What happened after that h
e didn’t know because he was dead.
Chapter Three
Half the Population of Earth
App opened his eyes, staring up into a bright light. He wondered if he was ascending to Heaven for a fleeting second before remembering that he was at an airport. He was looking directly at a flood lamp. He sat up, his stomach tightening as he saw the blood on the ground around him.
“I died again?”
“Sorry man,” said Nathan. “All your vitals flat lined. We had to do a remote reboot.”

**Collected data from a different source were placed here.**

-- ==== Sys2Proof/Machine/Belay.lean ====
section
/-! DEFINITION. The belay safety island (R398 to R423). -/

namespace Sys2Proof.Machine

/-! ### Safety inputs (R404 to R408) -/

/-- `SAFE_SI_CFG` of an input. -/
def siCfg (s : State) (n : Nat) : Nat := getN s P.SAFE_SI_CFG n

/-- Whether the belay runs: on, and not held in reset. -/
def belayOn (s : State) : Bool := s.belay.state != .off && !s.belay.inReset

/-- The test-pulse outputs of an input's tested channels (R407). -/
def siPulses (cfg : Nat) : List Nat :=
  (if bit cfg 4 then [field cfg 3 2] else []) ++ (if bit cfg 7 then [field cfg 6 5] else [])

/-- Whether a test-pulse output is in its pulse. -/
def tpPulse (s : State) (k : Nat) : Bool := bit s.belay.tpOn.toNat k

/-- Whether a grid sample is excluded for an input (R408). -/
def siExcluded (s : State) (cfg : Nat) : Bool :=
  (siPulses cfg).any (fun k =>
    tpPulse s k || decide (s.tick < tabGet 0 s.belay.tpEnd k + 200 * getN s P.SAFE_TP_SETTLE 0
                           ∧ tabGet 0 s.belay.tpEnd k ≠ 0))

/-- Whether this sample is the check of a test-pulse output: the last grid sample at least 100 µs after the start of the
pulse and before its end (R407). -/
def tpCheckNow (s : State) (k : Nat) : Bool :=
  let a := tabGet 0 s.belay.tpStart k
  let e := a + 200 * getN s P.SAFE_TP_WIDTH 0
  tpPulse s k && decide (a + 20000 ≤ s.tick) && decide (s.tick < e) && decide (e ≤ s.tick + 20000)

/-- Whether channel A or B of an input is in its safe state at given levels (R404). -/
def chanSafe (cfg : Nat) (b lvl : Bool) : Bool := if b && bit cfg 1 then lvl else !lvl

/-- The check of one channel during its pulse (R407). -/
def tpCheck (s : State) (n : Nat) (b : Bool) : State :=
  let cfg := siCfg s n
  let x := siOf s n
  let k := if b then field cfg 6 5 else field cfg 3 2
  let tested := if b then bit cfg 7 else bit cfg 4
  let was := if b then x.prevB else x.prevA
  if tested && tpCheckNow s k && was then
    let fail := !chanSafe cfg b (if b then x.bLevel else x.aLevel)
    let s := updSi s n (fun x => if b then { x with tpFailB := fail } else { x with tpFailA := fail })
    if fail then raiseBelay (updSi s n (fun x => { x with tpLat := true })) F.SAFE_TESTPULSE n 4 else s
  else s

/-- A run of disagreements ends (R406). -/
def siRunEnd (s : State) (n : Nat) : State :=
  let x := siOf s n
  let s := updSi s n (fun x => { x with run := 0, runHit := false })
  if 0 < x.run && !x.runHit then incP s P.SAFE_DISC_EVENTS n else s

/-- A demand (R405). -/
def siDemand (s : State) (n : Nat) : State :=
  let s := updSi s n (fun x => { x with bothSafe := x.bothSafe || x.disc })
  let s := if field (siCfg s n) 9 8 = 0 then s else updSi s n (fun x => { x with demandLat := true })
  raiseBelay s F.SAFE_DEMAND n 2

/-- A disagreement (R406): a run latches once. -/
def siDisagree (s : State) (n : Nat) : State :=
  let s := updSi s n (fun x => { x with run := min (x.run + 1) 255 })
  if getN s P.SAFE_DISC n ≤ (siOf s n).run && !(siOf s n).runHit then
    raiseBelay (updSi s n (fun x => { x with disc := true, bothSafe := false, runHit := true })) F.SAFE_DISCREPANCY n 3
  else s

/-- One grid sample of an input (R404 to R408). -/
def siSample (s : State) (n : Nat) (a b : Bool) : State :=
  let cfg := siCfg s n
  let s := updSi s n (fun x => { x with aLevel := a, bLevel := b })
  if !bit cfg 0 then s
  else
    let sa := chanSafe cfg false a
    let sb := chanSafe cfg true b
    let s := tpCheck (tpCheck s n false) n true
    if siExcluded s cfg then s
    else
      let s := updSi s n (fun x => { x with lastAgree := sa == sb, lastRun := !sa && !sb, demand := sa && sb })
      if sa && sb then siDemand (siRunEnd s n) n
      else if sa || sb then siDisagree s n
      else siRunEnd s n

/-! ### Internal checks (R399, R400, R411) -/

/-- An internal check fails (R417). -/
def internalFail (s : State) (i : Nat) : State :=
  raiseBelay (updBelay s (fun x => { x with fails := x.fails ||| 2 ^ i })) F.SAFE_INTERNAL i 10

/-- An internal check passes (R410). -/
def internalPass (s : State) (i : Nat) : State :=
  updBelay s (fun x => { x with fails := x.fails - (x.fails &&& 2 ^ i) })

/-! ### Safety reset (R409 to R411) -/

/-- Release the latch bits of a mask, the causes of their faults being gone (R417). -/
def unlatch (s : State) (m : Nat) : State := updBelay s (fun x => { x with latch := x.latch - (x.latch &&& m) })

/-- Release of an input's latches at an accepted edge (R410). -/
def siRelease (s : State) (n : Nat) : State :=
  let x := siOf s n
  let s := if x.demandLat && x.lastRun then
      causeGone (updSi s n (fun x => { x with demandLat := false })) F.SAFE_DEMAND n
    else s
  let s := if x.disc && x.bothSafe && x.lastAgree then
      causeGone (updSi s n (fun x => { x with disc := false, bothSafe := false })) F.SAFE_DISCREPANCY n
    else s
  if x.tpLat && !x.tpFailA && !x.tpFailB then
    causeGone (updSi s n (fun x => { x with tpLat := false })) F.SAFE_TESTPULSE n
  else s

/-- Whether some input holds a latch of a kind. -/
def anyInput (s : State) (p : SafetyInput → Bool) : Bool := (List.range 8).any (fun n => p (siOf s n))

/-- Whether the last result of a tag lies inside a limit by the hysteresis (R410). -/
def fdcInside (s : State) (i : Bool) : Bool :=
  let h := getN s P.SAFE_FDC_HYST 0
  if i then
    match s.belay.iLast.filter (fun _ => s.belay.iTag == field (getN s P.SAFE_FDC_I_TAG 0) 4 0) with
    | some r => decide (r.2 + h ≤ getN s P.SAFE_FDC_OC_HI 0) && decide (getN s P.SAFE_FDC_OC_LO 0 + h ≤ r.2)
    | none => false
  else
    match s.belay.vLast.filter (fun _ => s.belay.vTag == field (getN s P.SAFE_FDC_V_TAG 0) 4 0) with
    | some r => decide (r.2 + h ≤ getN s P.SAFE_FDC_OV 0)
    | none => false

/-- Whether each enabled tag has a result within `SAFE_FDC_STALE` (R410); with the check off nothing is asked of them
(DEDUCED, log entry 20). -/
def fdcFresh (s : State) : Bool :=
  let ok := fun (id tag : Nat) (l : Option (Nat × Nat)) =>
    !bit (getN s id 0) 7 || getN s P.SAFE_FDC_STALE 0 == 0 || match l with
      | some r => tag == field (getN s id 0) 4 0 && decide (s.tick ≤ r.1 + 200 * getN s P.SAFE_FDC_STALE 0)
      | none => false
  ok P.SAFE_FDC_V_TAG s.belay.vTag s.belay.vLast && ok P.SAFE_FDC_I_TAG s.belay.iTag s.belay.iLast

/-- Release a latch bit if its condition holds, the causes of a fault's instances being gone. -/
def relBit (s : State) (b : Nat) (ok : Bool) (code : Nat) (insts : List Nat) : State :=
  if bit s.belay.latch b && ok then insts.foldl (fun s i => causeGone s code i) (unlatch s (2 ^ b)) else s

/-- Release every latch whose condition holds (R410). -/
def releaseLatches (s : State) : State :=
  let s := if s.belay.okLock then unlatch s 3 else s
  let s := (List.range 8).foldl siRelease s
  let s := if anyInput s (fun x => x.demandLat) then s else unlatch s 4
  let s := if anyInput s (fun x => x.disc) then s else unlatch s 8
  let s := if anyInput s (fun x => x.tpLat) then s else unlatch s 16
  let s := relBit (updBelay s (fun x => { x with icm := 0 })) 5 true F.INSERT_COUNT armList
  let s := relBit s 6 (decide (2 ≤ s.belay.hbGood)) F.CAPSTAN_SILENT [0]
  let s := relBit s 7 (fdcInside s false) F.SAFE_FDC_OV [0]
  let s := relBit s 8 (fdcInside s true) F.SAFE_FDC_OC [0]
  let s := relBit s 9 (fdcFresh s) F.SAFE_FDC_STALE (List.range 24)
  let s := relBit s 10 (s.belay.fails == 0) F.SAFE_INTERNAL (List.range 5)
  if s.flt.entries.any (fun p => p.2.st != .free && p.2.fltTrip && p.2.cause) then s else unlatch s 2048

/-- Whether every frame that left an ACTIVE cell lane in the last complete period carried BLOCK_ALL and only words
0x0000 (R411). -/
def framesBlocked (s : State) : Bool :=
  (List.range 64).all (fun l => !laneActive s l || match (laneOf s l).dsPrev with
    | some f => f.blockAll && f.words.all (fun w => w == 0)
    | none => true)

/-- An accepted reset edge (R410, R411). The read-back is checked where an injection is in force (log entry 20):
`readback` is whether the encoders' outputs read back as the frames that left. -/
def resetEdge (s : State) (readback : Bool) : State :=
  let s := incP s P.SAFE_RESET_COUNT 0
  if s.belay.injecting && !(readback && framesBlocked s) then incP (internalFail s 2) P.SAFE_RESET_REFUSED 0
  else
    let s := releaseLatches (internalPass s 2)
    if s.belay.latch = 0 then
      injectLanes (updBelay s (fun x => { x with state := .normal, injecting := false, tripOut := false, icmRun := [] }))
    else incP s P.SAFE_RESET_REFUSED 0

/-- A press reaches 5 s (R409). -/
def srstHeld (s : State) : State := raiseFault (updBelay s (fun x => { x with srstStuck := true })) F.SAFE_RESET_STUCK 0

/-- One grid sample of `SRST_N` (R409): a level counts after 10 equal samples. -/
def srstSample (s : State) (high readback : Bool) : State :=
  let x := s.belay
  let run := if x.srstRaw = high then min (x.srstRun + 1) 10 else 1
  let s := updBelay s (fun x => { x with srstRaw := high, srstRun := run })
  let s := if x.srstLow && !x.srstStuck && x.srstFrom.any (fun t => decide (t + 1000000000 ≤ s.tick)) then srstHeld s else s
  if run < 10 then s
  else if !high && !x.srstLow then
    updBelay s (fun x => { x with srstLow := true, srstFrom := some s.tick, srstStuck := false })
  else if high && x.srstLow then
    let d := s.tick - x.srstFrom.getD s.tick
    let s := updBelay s (fun x => { x with srstLow := false, srstFrom := none })
    if x.srstStuck || 1000000000 ≤ d then causeGone s F.SAFE_RESET_STUCK 0
    else if d < 10000000 then incP s P.SAFE_RESET_SHORT 0
    else resetEdge s readback
  else s

/-- The trip balls read back (R400). -/
def tripBack (s : State) (a b : Bool) : State :=
  let s := updBelay s (fun x => { x with tripA := a, tripB := b })
  if a != s.belay.tripOut && b == s.belay.tripOut then internalPass s 1
  else if bit s.belay.fails 1 then s else internalFail s 1

/-- The grid comes to its next sample (R404), 100 µs after the last; the first sample fixes the grid, and the origin of
the pulse cycle 50 µs after it (R407; DESIGN CHOICE, log entry 20). -/
def gridNext (s : State) : State :=
  let s := match s.belay.gridAt with
    | some t => advanceTo s (t + 20000)
    | none => s
  updBelay s (fun x => { x with gridAt := some s.tick, tpOrigin := some (x.tpOrigin.getD (s.tick + 10000)) })

/-- A 100 µs grid sample (R404, R409, R400): the levels of the channels, of `SRST_N` and of the trip balls, and whether
the encoders' outputs of the last complete period read back as the frames sent (R411). -/
def execBelaySample (a b : BitVec 8) (srstHigh tripA tripB injection : Bool) (s : State) :
    Host.Outcome State Fault Refusal :=
  if belayOn s then
    let s := internalPass (tripBack (gridNext s) tripA tripB) 3
    let s := updBelay s (fun x => { x with readback := injection })
    let s := (List.range 8).foldl (fun s n => siSample s n (bit a.toNat n) (bit b.toNat n)) s
    ends (srstSample s srstHigh injection)
  else ends s

/-- The tick of an output's next pulse (R407): a quarter of the period after one another from the cycle's origin. -/
def tpDue (s : State) (k origin : Nat) : Nat :=
  let p := 200000 * getN s P.SAFE_TP_PERIOD 0
  let a := origin + k * p / 4
  a + (s.tick - a + (p - 1)) / p * p

/-- A test pulse starts in its slot (R407): the run states before it are kept. Pulses never overlap. -/
def execTestPulseStart (output : Fin 4) (s : State) : Host.Outcome State Fault Refusal :=
  let k := output.val
  if belayOn s && bit (getN s P.SAFE_TP_EN 0) k && s.belay.tpOn == 0 && s.belay.tpOrigin.isSome then
    let s := advanceTo s (tpDue s k (s.belay.tpOrigin.getD 0))
    let s := updBelay s (fun x => { x with tpOn := x.tpOn ||| BitVec.ofNat 4 (2 ^ k), tpStart := tabSet 0 x.tpStart k s.tick })
    ends ((List.range 8).foldl (fun s n =>
      let cfg := siCfg s n
      updSi s n (fun x =>
        let x := if bit cfg 4 && field cfg 3 2 == k then { x with prevA := !chanSafe cfg false x.aLevel } else x
        if bit cfg 7 && field cfg 6 5 == k then { x with prevB := !chanSafe cfg true x.bLevel } else x)) s)
  else ends s

/-- A test pulse ends (R407). -/
def execTestPulseEnd (output : Fin 4) (s : State) : Host.Outcome State Fault Refusal :=
  let k := output.val
  if tpPulse s k then
    let e := tabGet 0 s.belay.tpStart k + 200 * getN s P.SAFE_TP_WIDTH 0
    let s := advanceTo s e
    ends (updBelay s (fun x => { x with tpOn := x.tpOn &&& ~~~(BitVec.ofNat 4 (2 ^ k)), tpEnd := tabSet 0 x.tpEnd k s.tick }))
  else ends s

/-- A press of `SRST_N` reaches 5 s (R409). -/
def execSrstStuck (s : State) : Host.Outcome State Fault Refusal :=
  match s.belay.srstFrom with
  | some t =>
    if belayOn s && !s.belay.srstStuck then
      let s := advanceTo s (t + 1000000000)
      ends (srstHeld s)
    else ends s
  | none => ends s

“Thanks,” said App, standing up, trying not to get freaked out by the fact that all the blood around him was his blood, or at least his blood from a body he’d worn only seconds ago. This wasn’t the first time he’d been killed. Depending on how you counted, it was death number ten. “I guess we’ve proven I’m not a cat.”
“What?” asked Nathan.
“Never mind,” sighed App. He didn’t really want to make lame jokes about his resurrection. He didn’t want to talk about it at all, or even think about it, which was difficult when all the social media feeds running through his mind’s eyes were full of fans asking what had happened. There was a curious mix of shame and despair as he saw his current viewers had jumped from about fifty thousand at the start of the fight to just shy of a million. Ever since the first time he’d died while live-streaming, word spread fast any time he went into battle. His ego swelled at the thought of his popularity, and shrank again at thought that so many people liked to watch him die.

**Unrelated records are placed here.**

-- ==== Sys2Proof/Machine/LoopOps.lean ====
section
/-! DEFINITION. The loop engine (R179 to R200): sources, the control law, modes and supervision, arm references. -/

namespace Sys2Proof.Machine

/-! ### Sources (R183 to R185) -/

/-- The 16-bit pattern in a latest-value register (R183). -/
def latestRaw (s : State) (tag : Nat) : Nat := getN s P.ADC_LATEST tag % 65536

/-- The value a source code delivers at the present mark (R185). -/
def srcVal (s : State) (code : Nat) : Int :=
  let i := field code 7 0
  let kind := field code 11 8
  let v : Int := match kind with
    | 1 => signedOf 16 (latestRaw s i)
    | 2 => (slotOf s i).out
    | 3 => sat16 (asr (getI s P.TRAJ_POS i) (getN s P.TRAJ_SHIFT i))
    | 4 => sat16 ((getI s P.TRAJ_VEL i * 32768).fdiv (getN s P.TRAJ_VFS i : Int))
    | 5 => getI s P.TRAJ_HOST_VAL i
    | 6 => getN s P.TRAJ_PULSE_VAL i
    | 7 => sat16 (asr (getI s P.ENC_POS i) (getN s P.ENC_POS_SHIFT i))
    | 8 => sat16 ((encSpeed s i * 32768 / (getN s P.ENC_SPEED_FS i : Rat)).floor)
    | 9 => getI s P.ARM_I_LAST i
    | _ => 0
  srcConvert (bit code 12 && kind != 2 && kind != 3 && kind != 4) (bit code 13) (bitsOf 16 v)

/-- Whether a source code is well formed: kind, index and reserved bits (R184, R185). -/
def srcOk (code : Nat) : Bool :=
  let i := field code 7 0
  decide (code < 16384) && match field code 11 8 with
    | 0 => i == 0
    | 1 => decide (i < 24) || (decide (32 ≤ i) && decide (i < 48))
    | 2 => decide (i < 16)
    | 3 => decide (i < 4)
    | 4 => decide (i < 4)
    | 5 => decide (i < 8)
    | 6 => decide (i < 2)
    | 7 => decide (i < 2)
    | 8 => decide (i < 2)
    | 9 => decide (i < 6)
    | _ => false

/-- Whether a slot is skipped: its feedback source is none (R181). -/
def slotSkipped (s : State) (n : Nat) : Bool := field (getN s P.LOOP_PATCH_FB n) 11 8 == 0

/-! ### Modes (R194 to R196) -/

/-- The entry actions of a mode (R188, R195, R197). -/
def modeEnter (s : State) (n : Nat) (m : LoopMode) : State :=
  let preset : Int := getI s P.LOOP_I_PRESET n * 32768
  updSlot s n (fun x => { x with
    mode := m, pend := none, fresh := true, suspend := true, feRun := 0, plRun := 0
    integ := match m with
      | .start => 0
      | .normal => preset
      | .recovery => preset
      | .test => x.integ })

/-- The mode changes of a mark (R194): a commanded mode first, then the change with the deblock state. `was` tells
whether some arm was deblocked at the mark before. -/
def loopModes (s : State) : State :=
  let deb := anyDeb s
  let was := s.loops.wasDeb
  let s := (List.range 16).foldl (fun s n =>
    match (slotOf s n).pend with
    | some m => if m = .start && deb then modeEnter s n .normal else modeEnter s n m
    | none =>
      match (slotOf s n).mode with
      | .start => if deb then modeEnter s n .normal else s
      | .normal => if was && !deb then modeEnter s n .start else s
      | _ => s) s
  { s with loops := { s.loops with wasDeb := deb } }

/-! ### Commit boundaries (R57, R188, R190, R197) -/

/-- The boundary of CG_LOOP for one slot. -/
def loopBoundary (s : State) (n : Nat) : State :=
  if !groupArmed s 5 n then s
  else
    let ws := gainNext s n
    if gainStaged s n && crcWords (ws.take 17) != ws.getD 17 0 then
      raiseOnce (dropGroup s 5 n) F.TABLE_CRC (0x0200 + n)
    else
      let fbNew := (stagedOr s P.LOOP_PATCH_FB n) != getP s P.LOOP_PATCH_FB n
      let s := if gainStaged s n then putTable s (0x0200 + n) 0 ws else s
      let s := applyGroup s 5 n
      let s := if fbNew then updSlot s n (fun x => { x with fresh := true }) else s
      if slotSkipped s n then
        causeGone (causeGone (updSlot s n (fun x => { x with feRun := 0, plRun := 0 })) F.LOOP_FOLLOWING n)
          F.LOOP_IMPLAUSIBLE n
      else s

/-! ### Control law (R186 to R188) -/

/-- Round a Q30 accumulator to Q15 (R180). -/
def round15 (x : Int) : Int := sat16 (asr (x + 16384) 15)

/-- The interpolated proportional gain for an error (R186, R189). -/
def gainOf (s : State) (n : Nat) (e : Int) : Nat :=
  let ae := e.natAbs
  let i := ae / 1024
  let fr := ae % 1024
  let g : Int := gainPoint s n i
  if fr = 0 then gainPoint s n i
  else (asr (g * 1024 + ((gainPoint s n (i + 1) : Int) - g) * fr) 10).toNat

/-- What one slot's control law yields: proportional gain, derivative state, integrator, output, and whether
integration was withheld. -/
structure LawOut where
  kp    : Nat
  d     : Int
  integ : Int
  out   : Int
  sat   : Bool
  deriving DecidableEq, Repr

/-- The control law of R186 on its inputs. -/
def controlLaw (s : State) (n : Nat) (x : LoopSlot) (y f e : Int) : LawOut :=
  let omin := getI s P.LOOP_OUT_MIN n
  let omax := getI s P.LOOP_OUT_MAX n
  let kp := gainOf s n e
  let yprev := if x.fresh then y else x.yprev
  let d := x.d + asr ((getN s P.LOOP_DFILT n : Int) * (-(y - yprev) - x.d)) 15
  let acc := ((kp : Int) * e) * 8 + ((getN s P.LOOP_KD n : Int) * d) * 8 + f * 32768
  let di := if x.mode = .start then 0 else (getN s P.LOOP_KI n : Int) * e
  let u := acc + (x.integ + di)
  let sat := (decide (omax * 32768 < u) && decide (0 < di)) || (decide (u < omin * 32768) && decide (di < 0))
  let cand := if sat then x.integ else x.integ + di
  let integ := max (min cand (omax * 32768)) (omin * 32768)
  { kp := kp, d := d, integ := integ, out := max (min (round15 (acc + integ)) omax) omin, sat := sat }

/-! ### Supervision (R197, R198) -/

/-- The following-error check. -/
def feCheck (s : State) (n : Nat) (e : Int) : State :=
  let lim := getN s P.LOOP_FE_LIMIT n
  let above := lim != 0 && decide (lim < e.natAbs)
  let s := if above then s else causeGone s F.LOOP_FOLLOWING n
  let x := slotOf s n
  if x.mode ≠ .normal then s
  else
    let run := if above then x.feRun + 1 else 0
    let s := updSlot s n (fun x => { x with feRun := run })
    if above && decide (getN s P.LOOP_FE_TIME n ≤ run) && !causeHeld s F.LOOP_FOLLOWING n then
      raiseFault s F.LOOP_FOLLOWING n
    else s

/-- The plausibility check; nothing is formed in the period after a mode entry. -/
def plausCheck (s : State) (n : Nat) (y : Int) : State :=
  let x := slotOf s n
  let lim := getN s P.LOOP_PLAUS_LIMIT n
  let s := if lim = 0 then causeGone s F.LOOP_IMPLAUSIBLE n else s
  if x.suspend then updSlot s n (fun x => { x with suspend := false })
  else
    let pred := round15 (getI s P.LOOP_MODEL_A n * x.yprev + (getI s P.LOOP_MODEL_B n * x.ulast) * 8)
    let r := sat16 (y - pred)
    let s := putI s P.LOOP_RESID n r
    let above := lim != 0 && decide (lim < r.natAbs)
    let s := if above then s else causeGone s F.LOOP_IMPLAUSIBLE n
    if x.mode = .normal then s
    else
      let run := if above then x.plRun + 1 else 0
      let s := updSlot s n (fun x => { x with plRun := run })
      if above && decide (getN s P.LOOP_PLAUS_COUNT n ≤ run) && !causeHeld s F.LOOP_IMPLAUSIBLE n then
        raiseFault s F.LOOP_IMPLAUSIBLE n
      else s

/-- One slot, one period (R181, R182, R186). -/
def runSlot (s : State) (n : Nat) : State :=
  let muCode := getN s P.LOOP_PATCH_MU n
  let mu := srcVal s muCode
  if slotSkipped s n then
    putI (updSlot s n (fun x => { x with out := 0, yprev := 0, suspend := false, ulast := if muCode = 0 then 0 else mu })) P.LOOP_OUT n 0
  else
    let y := srcVal s (getN s P.LOOP_PATCH_FB n)
    let r := srcVal s (getN s P.LOOP_PATCH_REF n)
    let f := srcVal s (getN s P.LOOP_PATCH_FF n)
    let e := sat16 (r - y)
    let o := controlLaw s n (slotOf s n) y f e
    let s := plausCheck (feCheck s n e) n y
    let s := updSlot s n (fun x => { x with
      d := o.d, integ := o.integ, out := o.out, yprev := y, fresh := false
      ulast := if muCode = 0 then o.out else mu })
    let s := if o.sat then incP s P.LOOP_SAT n else s
    putN (putI (putI s P.LOOP_ERR n e) P.LOOP_OUT n o.out) P.LOOP_KP n o.kp

/-- The slots of a period in order (R181). -/
def runSlots (s : State) : State := (List.range 16).foldl runSlot s

/-! ### Arm references (R191 to R193) -/

/-- The weight of a slot's output in an arm. -/
def armWeight (s : State) (a n : Nat) : Int := getI s (P.LOOP_ARM_W0 + a) n

/-- v_a of an arm (R191). -/
def armRef (s : State) (a : Nat) : Int :=
  round15 (getI s P.ARM_VBIAS a * 32768
    + sumInt ((List.range 16).map (fun n => armWeight s a n * (slotOf s n).out)))

/-- The scale that governs the period: that of the active table, 0 without one (R114, R192). -/
def armScale (s : State) (a : Nat) : Nat :=
  match (armOf s a).active with
  | some b => b.scale
  | none => 0

/-- X0 and the slope of an arm (R192, R193): `hold` where v_a(p − 1) is taken to equal v_a(p). -/
def armPath (sc : Nat) (v vprev : Int) (foh hold : Bool) : Int × Int :=
  (sat32 (asr ((sc : Int) * v) 11 + 0x80000),
   if foh && !hold then sat32 (asr ((sc : Int) * (v - vprev)) 11) else 0)

/-- The reference of an arm for period `p` (R191 to R193). -/
def armCompose (s : State) (p a : Nat) : State :=
  let v := armRef s a
  let x := armOf s a
  let hold := x.vprev.isNone || (x.deblocked && x.firstDeb == p)
  let xd := armPath (armScale s a) v (x.vprev.getD v) (getN s P.ARM_FOH a == 1) hold
  let s := updArm s a (fun x => { x with x0 := xd.1, dx := xd.2, vref := v, vprev := some v })
  putI (putI (putI s P.ARM_VREF a v) P.CAP_X0 a xd.1) P.CAP_DX a xd.2

/-- The references of every arm for period `p`. -/
def armRefs (s : State) (p : Nat) : State := armList.foldl (fun s a => armCompose s p a) s

/-- The half level alone, for a period without a composed reference (R84). -/
def armNoRefs (s : State) : State :=
  armList.foldl (fun s a =>
    let s := updArm s a (fun x => { x with x0 := 0x80000, dx := 0, vprev := none })
    putI (putI s P.CAP_X0 a 0x80000) P.CAP_DX a 0) s

/-! ### Pulse-rate inputs (R200) -/

/-- `TRAJ_PULSE_VAL` from the edges within the window. -/
def pulseVal (edges : List Nat) : Nat :=
  match edges with
  | e :: f :: l =>
    let last := (f :: l).getLast?.getD f
    if last ≤ e then 32767 else min 32767 (3276800 * (l.length + 1) / (last - e))
  | _ => 0

/-- The largest window of R200, for which the edges are kept. -/
def pulseKeep : Nat := 20000000

/-- A pulse input at a mark: `ages` tells, for each new rising edge, how many ticks before the mark it came. -/
def pulseMark (s : State) (i : Nat) (ages : List Nat) : State :=
  let win := getN s P.TRAJ_PULSE_WIN i
  let new := (ages.map (fun a => s.tick - a))
  let l := sortBy (fun (a b : Nat) => decide (a ≤ b)) (tabGet [] s.loops.pulses i ++ new)
  let l := l.filter (fun t => decide (s.tick < t + pulseKeep))
  let s := { s with loops := { s.loops with pulses := tabSet [] s.loops.pulses i l } }
  putN s P.TRAJ_PULSE_VAL i (pulseVal (l.filter (fun t => decide (s.tick < t + win))))

/-! ### Command -/

/-- The row of `LOOP_MODE`. -/
def spLoopMode : CmdSpec := { cmdSpec 0x40 1 1 false true with target := .below 16, reserved := [(0, 0xFFFFFFFC)] }

/-- `LOOP_MODE`'s checks and effect (R194, R196): the change waits for the next mark. -/
def loopModeBody (c : Cmd) (s : State) : Res :=
  let m := LoopMode.ofCode (pw c 0)
  Res.check (errIf ((m == .start || m == .test) && anyDeb s) St.state 2 (debMask s))
    (.done (updSlot s (tgt c) (fun x => { x with pend := some m })))

/-- `LOOP_MODE` (R196). -/
def execLoopMode (c : Cmd) (s : State) : Host.Outcome State Fault Refusal :=
  ends (runCmd spLoopMode none loopModeBody c s)

end Sys2Proof.Machine
end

And what if this wasn’t just his tenth death? What if every time his belt tore apart his atoms and put them back into a new configuration, he was dying and being reborn? He did this a few dozen times a day. What a way to live. Assuming he really was alive. He swallowed hard, as the constant nagging fear that nibbled at his mind threatened to overwhelm him. He’d been born Johnny Appleton. What if Johnny Appleton had died and stayed dead the second Rex Monday had first blasted his body into subatomic particles? What if he was only some digital artifact thinking it was a man? He didn’t have the courage to toss that question out onto his feeds. As addicted as he was to the internet, he knew it wasn’t the best place to go to have a serious philosophical debate.